----- RECORDS SUPPLIED -----

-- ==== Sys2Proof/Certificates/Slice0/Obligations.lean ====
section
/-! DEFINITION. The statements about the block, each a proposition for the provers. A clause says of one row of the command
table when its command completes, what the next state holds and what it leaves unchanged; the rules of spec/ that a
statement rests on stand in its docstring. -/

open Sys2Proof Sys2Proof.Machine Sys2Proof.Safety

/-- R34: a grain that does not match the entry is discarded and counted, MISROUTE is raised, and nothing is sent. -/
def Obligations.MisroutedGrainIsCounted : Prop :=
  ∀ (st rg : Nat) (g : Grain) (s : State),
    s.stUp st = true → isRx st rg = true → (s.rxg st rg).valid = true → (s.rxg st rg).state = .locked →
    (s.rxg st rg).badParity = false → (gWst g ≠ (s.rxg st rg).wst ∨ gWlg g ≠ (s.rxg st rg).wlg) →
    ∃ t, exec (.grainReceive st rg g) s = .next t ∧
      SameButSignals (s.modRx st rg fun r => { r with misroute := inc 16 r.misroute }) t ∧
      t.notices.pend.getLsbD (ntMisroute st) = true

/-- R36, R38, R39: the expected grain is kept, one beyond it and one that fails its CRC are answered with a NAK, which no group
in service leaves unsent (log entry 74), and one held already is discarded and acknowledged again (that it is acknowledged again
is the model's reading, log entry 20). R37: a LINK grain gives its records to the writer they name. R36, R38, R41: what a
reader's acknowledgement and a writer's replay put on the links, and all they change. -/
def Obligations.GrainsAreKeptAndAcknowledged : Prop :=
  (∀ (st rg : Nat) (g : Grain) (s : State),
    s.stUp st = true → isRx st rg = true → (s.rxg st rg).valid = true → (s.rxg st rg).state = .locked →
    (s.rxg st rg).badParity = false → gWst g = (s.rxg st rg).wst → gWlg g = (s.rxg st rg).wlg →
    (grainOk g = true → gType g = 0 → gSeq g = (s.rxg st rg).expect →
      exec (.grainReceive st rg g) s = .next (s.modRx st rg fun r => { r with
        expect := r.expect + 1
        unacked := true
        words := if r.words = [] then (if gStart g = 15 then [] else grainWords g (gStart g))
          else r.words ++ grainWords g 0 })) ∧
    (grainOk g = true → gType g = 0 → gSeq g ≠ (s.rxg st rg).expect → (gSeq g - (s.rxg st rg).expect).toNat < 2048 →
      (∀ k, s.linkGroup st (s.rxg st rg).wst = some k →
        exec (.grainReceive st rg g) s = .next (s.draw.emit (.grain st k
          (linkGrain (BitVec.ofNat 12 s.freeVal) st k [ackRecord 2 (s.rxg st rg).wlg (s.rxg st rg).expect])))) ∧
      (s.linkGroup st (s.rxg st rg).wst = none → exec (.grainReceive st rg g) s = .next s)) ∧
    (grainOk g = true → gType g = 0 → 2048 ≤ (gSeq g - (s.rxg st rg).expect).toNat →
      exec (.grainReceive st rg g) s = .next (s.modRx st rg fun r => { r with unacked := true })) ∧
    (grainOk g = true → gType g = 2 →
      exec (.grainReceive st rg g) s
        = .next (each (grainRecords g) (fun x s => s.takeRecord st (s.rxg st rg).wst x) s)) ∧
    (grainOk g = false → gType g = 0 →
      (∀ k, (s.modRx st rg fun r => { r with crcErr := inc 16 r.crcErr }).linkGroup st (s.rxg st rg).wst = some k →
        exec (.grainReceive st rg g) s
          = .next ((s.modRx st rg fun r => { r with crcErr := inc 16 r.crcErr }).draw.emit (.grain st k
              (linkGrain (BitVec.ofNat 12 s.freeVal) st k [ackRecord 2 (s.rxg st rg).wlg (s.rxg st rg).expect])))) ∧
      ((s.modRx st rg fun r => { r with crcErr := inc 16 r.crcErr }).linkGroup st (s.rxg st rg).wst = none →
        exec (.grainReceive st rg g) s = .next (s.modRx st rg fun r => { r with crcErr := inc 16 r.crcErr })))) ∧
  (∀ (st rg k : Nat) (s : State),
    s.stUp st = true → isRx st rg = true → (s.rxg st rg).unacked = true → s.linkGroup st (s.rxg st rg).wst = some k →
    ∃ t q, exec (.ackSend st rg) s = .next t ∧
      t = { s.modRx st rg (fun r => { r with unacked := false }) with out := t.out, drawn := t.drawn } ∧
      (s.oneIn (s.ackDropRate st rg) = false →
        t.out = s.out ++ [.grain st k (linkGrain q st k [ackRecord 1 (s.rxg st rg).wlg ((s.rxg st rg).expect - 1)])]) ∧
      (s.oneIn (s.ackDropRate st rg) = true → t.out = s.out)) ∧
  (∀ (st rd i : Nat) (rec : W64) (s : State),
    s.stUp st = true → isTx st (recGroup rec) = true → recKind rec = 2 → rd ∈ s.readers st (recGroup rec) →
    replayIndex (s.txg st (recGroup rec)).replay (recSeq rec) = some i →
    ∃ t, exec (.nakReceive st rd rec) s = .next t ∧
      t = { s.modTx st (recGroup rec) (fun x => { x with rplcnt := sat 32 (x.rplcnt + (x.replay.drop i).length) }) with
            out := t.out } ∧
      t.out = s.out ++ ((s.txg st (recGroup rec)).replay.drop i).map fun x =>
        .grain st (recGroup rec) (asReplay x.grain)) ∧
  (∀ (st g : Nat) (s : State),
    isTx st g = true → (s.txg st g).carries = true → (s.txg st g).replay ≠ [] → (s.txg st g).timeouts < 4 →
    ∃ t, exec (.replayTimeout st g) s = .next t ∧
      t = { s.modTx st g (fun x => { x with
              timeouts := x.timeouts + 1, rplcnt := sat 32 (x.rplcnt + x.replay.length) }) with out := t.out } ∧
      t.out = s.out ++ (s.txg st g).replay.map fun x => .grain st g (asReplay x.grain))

-----
----- RECORDS SUPPLIED -----

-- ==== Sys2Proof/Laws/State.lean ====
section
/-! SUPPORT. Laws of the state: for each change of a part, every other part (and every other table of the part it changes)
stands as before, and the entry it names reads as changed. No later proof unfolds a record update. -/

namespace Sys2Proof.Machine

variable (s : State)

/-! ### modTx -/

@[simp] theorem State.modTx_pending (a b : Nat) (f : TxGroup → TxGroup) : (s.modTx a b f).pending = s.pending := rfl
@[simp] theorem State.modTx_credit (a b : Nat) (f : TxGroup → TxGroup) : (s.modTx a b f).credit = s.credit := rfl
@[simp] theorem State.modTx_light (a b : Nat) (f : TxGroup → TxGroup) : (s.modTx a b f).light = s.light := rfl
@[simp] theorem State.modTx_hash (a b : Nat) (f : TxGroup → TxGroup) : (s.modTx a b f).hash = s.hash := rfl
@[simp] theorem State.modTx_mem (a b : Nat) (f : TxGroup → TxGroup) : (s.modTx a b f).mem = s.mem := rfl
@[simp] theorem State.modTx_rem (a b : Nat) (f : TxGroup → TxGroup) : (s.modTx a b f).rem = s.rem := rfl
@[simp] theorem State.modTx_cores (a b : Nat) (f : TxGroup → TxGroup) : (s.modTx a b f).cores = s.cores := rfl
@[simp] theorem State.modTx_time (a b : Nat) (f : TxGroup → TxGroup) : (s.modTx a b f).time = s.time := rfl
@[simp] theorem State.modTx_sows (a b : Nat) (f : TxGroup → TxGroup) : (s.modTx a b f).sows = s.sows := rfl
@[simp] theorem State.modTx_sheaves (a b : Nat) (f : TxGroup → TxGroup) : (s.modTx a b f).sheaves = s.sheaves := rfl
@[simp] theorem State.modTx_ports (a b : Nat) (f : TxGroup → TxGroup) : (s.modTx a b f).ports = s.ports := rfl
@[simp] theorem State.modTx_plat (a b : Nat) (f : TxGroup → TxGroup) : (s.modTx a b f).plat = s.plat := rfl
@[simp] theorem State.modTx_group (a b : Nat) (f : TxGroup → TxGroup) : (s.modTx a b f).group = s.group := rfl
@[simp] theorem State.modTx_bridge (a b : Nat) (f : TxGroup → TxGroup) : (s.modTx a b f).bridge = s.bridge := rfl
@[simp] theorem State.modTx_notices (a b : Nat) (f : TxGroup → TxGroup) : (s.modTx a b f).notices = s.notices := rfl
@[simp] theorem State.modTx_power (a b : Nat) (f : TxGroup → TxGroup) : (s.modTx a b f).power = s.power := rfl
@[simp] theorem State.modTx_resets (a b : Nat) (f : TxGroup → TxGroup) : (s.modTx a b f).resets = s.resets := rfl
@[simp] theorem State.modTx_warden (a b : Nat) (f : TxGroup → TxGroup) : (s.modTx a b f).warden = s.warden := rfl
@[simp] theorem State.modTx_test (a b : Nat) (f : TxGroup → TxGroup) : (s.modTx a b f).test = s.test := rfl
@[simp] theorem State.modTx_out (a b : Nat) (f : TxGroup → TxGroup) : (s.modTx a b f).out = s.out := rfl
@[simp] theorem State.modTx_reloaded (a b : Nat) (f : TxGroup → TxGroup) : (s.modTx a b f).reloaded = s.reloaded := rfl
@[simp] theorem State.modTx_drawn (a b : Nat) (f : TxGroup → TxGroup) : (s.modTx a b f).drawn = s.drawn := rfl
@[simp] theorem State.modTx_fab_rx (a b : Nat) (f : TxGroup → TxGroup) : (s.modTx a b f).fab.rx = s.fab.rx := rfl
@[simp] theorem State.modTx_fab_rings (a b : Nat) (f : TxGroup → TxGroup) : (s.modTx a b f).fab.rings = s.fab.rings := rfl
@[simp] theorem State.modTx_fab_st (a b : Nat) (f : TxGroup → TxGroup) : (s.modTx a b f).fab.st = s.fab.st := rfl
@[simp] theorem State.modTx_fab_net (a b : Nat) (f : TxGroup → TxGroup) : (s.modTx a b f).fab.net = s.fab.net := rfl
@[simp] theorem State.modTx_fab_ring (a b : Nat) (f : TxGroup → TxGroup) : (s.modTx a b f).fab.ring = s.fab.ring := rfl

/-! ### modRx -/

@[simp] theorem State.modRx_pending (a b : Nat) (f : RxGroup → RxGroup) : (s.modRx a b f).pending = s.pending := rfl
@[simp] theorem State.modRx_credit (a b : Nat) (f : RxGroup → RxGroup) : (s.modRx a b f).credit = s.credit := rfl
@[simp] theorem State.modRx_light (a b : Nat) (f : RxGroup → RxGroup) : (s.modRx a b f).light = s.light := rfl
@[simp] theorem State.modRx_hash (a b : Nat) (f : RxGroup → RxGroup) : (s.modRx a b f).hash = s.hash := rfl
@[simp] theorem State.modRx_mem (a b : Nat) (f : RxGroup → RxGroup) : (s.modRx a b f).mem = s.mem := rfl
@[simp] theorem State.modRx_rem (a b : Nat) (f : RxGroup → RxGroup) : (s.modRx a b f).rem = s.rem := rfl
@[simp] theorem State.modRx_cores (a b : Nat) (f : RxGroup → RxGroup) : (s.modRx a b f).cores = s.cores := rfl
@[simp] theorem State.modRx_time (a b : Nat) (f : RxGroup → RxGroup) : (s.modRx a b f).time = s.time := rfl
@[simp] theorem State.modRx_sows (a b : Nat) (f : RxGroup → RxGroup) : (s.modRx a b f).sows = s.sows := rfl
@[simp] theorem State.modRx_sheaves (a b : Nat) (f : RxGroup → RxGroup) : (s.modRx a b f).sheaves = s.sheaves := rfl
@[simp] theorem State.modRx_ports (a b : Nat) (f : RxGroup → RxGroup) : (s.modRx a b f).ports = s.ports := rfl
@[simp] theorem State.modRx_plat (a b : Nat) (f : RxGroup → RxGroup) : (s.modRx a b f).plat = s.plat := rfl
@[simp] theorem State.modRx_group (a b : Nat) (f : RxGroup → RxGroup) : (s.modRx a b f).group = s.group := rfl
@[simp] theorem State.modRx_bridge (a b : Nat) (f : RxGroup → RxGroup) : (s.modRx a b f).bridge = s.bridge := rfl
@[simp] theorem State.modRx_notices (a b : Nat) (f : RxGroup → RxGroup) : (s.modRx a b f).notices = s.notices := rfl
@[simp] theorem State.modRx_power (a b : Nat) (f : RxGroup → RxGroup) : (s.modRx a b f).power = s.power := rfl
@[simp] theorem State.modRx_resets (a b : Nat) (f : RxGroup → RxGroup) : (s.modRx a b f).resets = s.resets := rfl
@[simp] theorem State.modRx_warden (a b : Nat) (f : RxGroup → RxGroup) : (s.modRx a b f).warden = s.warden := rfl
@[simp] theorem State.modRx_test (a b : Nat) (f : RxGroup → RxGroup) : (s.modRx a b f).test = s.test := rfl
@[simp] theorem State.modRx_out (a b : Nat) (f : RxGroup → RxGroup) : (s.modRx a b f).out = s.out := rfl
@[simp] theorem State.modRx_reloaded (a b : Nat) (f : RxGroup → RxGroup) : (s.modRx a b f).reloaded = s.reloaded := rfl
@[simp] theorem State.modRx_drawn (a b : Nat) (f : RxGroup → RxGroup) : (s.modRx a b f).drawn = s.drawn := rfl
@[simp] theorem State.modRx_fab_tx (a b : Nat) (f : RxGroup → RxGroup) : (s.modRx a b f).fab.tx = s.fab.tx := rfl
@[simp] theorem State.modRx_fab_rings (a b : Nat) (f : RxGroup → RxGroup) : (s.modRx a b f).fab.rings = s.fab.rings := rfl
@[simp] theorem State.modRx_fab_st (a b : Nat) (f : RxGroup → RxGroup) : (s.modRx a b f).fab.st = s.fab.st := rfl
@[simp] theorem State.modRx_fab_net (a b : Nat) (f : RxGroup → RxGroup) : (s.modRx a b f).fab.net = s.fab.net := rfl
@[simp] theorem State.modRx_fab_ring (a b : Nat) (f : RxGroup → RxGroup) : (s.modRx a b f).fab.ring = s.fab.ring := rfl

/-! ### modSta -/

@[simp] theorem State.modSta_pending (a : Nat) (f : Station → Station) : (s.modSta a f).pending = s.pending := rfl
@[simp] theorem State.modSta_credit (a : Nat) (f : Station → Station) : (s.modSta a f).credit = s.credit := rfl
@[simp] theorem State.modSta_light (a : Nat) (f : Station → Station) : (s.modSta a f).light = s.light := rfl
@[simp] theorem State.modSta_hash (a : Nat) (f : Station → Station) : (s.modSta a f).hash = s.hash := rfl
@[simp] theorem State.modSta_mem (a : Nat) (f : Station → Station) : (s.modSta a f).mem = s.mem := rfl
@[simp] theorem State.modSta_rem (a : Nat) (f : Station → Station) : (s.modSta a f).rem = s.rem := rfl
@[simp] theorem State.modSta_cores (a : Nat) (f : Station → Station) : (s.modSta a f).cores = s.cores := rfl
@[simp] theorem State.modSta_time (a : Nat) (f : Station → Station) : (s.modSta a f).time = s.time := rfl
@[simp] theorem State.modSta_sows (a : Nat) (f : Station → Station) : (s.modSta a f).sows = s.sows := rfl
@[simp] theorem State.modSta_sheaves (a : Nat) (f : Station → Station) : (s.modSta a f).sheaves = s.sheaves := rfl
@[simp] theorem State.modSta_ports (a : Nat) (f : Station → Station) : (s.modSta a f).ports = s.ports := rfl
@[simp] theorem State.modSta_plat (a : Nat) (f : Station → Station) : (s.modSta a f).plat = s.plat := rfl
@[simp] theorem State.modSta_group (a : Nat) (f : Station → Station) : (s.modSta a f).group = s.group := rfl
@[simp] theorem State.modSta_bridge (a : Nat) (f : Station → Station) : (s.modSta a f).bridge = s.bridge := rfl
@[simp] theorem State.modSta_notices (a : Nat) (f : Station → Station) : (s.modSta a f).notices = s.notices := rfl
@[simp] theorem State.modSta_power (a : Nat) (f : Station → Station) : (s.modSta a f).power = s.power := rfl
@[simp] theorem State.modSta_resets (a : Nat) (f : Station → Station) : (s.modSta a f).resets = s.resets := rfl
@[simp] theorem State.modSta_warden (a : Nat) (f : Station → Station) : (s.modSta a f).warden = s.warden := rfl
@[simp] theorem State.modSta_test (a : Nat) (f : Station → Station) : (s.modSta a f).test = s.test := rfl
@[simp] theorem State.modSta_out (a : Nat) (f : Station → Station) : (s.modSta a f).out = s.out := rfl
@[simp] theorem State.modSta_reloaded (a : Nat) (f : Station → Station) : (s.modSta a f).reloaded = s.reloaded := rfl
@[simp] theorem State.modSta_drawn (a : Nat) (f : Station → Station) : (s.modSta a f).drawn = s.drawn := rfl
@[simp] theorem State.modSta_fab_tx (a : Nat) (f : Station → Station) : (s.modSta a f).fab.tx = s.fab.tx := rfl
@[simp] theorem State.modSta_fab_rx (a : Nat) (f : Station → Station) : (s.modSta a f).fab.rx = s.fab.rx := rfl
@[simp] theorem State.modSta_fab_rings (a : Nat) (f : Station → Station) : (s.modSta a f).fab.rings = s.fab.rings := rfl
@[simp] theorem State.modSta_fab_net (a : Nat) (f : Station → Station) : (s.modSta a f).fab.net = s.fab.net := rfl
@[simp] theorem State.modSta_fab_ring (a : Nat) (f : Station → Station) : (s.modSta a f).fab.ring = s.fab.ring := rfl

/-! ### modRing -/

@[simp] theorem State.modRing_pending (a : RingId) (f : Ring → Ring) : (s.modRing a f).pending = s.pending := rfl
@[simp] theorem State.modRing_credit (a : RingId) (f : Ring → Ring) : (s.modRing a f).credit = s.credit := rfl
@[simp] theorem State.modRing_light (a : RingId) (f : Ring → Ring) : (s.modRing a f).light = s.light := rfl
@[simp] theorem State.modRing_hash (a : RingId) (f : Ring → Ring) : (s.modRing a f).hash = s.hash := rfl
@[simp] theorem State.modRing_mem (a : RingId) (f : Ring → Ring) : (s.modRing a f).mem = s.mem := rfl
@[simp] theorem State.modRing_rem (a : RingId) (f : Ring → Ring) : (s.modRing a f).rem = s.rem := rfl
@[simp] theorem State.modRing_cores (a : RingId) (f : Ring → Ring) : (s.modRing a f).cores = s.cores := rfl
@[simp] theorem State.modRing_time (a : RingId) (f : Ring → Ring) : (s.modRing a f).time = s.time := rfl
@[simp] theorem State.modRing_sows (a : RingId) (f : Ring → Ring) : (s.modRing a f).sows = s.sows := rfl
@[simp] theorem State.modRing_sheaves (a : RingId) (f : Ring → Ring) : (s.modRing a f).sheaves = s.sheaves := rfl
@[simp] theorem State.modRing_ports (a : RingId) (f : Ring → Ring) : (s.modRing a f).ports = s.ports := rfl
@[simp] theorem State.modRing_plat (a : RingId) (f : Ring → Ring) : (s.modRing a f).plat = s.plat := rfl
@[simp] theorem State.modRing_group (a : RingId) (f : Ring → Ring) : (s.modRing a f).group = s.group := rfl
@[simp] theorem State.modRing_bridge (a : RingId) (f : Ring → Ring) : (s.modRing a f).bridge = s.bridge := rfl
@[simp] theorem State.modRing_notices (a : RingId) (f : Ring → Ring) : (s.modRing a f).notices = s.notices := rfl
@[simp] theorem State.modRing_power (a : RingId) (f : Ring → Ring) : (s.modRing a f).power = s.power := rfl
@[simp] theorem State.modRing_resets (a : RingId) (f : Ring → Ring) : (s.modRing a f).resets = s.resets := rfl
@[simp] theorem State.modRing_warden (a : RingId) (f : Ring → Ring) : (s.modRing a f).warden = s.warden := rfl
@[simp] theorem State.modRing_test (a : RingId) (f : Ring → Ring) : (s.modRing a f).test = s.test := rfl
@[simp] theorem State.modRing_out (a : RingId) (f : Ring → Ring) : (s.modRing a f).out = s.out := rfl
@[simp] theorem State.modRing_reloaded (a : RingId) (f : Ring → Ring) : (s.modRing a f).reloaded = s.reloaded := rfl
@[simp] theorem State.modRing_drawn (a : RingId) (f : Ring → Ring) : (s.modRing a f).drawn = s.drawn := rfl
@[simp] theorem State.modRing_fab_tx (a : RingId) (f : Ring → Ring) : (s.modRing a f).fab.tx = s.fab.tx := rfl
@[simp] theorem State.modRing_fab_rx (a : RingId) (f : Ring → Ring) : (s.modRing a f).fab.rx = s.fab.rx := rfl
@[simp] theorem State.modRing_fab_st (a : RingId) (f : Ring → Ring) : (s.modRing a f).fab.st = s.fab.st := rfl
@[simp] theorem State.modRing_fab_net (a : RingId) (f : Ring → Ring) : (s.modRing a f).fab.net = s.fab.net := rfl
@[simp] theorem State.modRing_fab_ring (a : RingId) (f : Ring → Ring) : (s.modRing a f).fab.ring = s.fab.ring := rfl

-----

What lines of the material contain "command"? Show them.

▶ _FINISHED EXERCISE_:
/-! DEFINITION. The statements about the block, each a proposition for the provers. A clause says of one row of the command
table when its command completes, what the next state holds and what it leaves unchanged; the rules of spec/ that a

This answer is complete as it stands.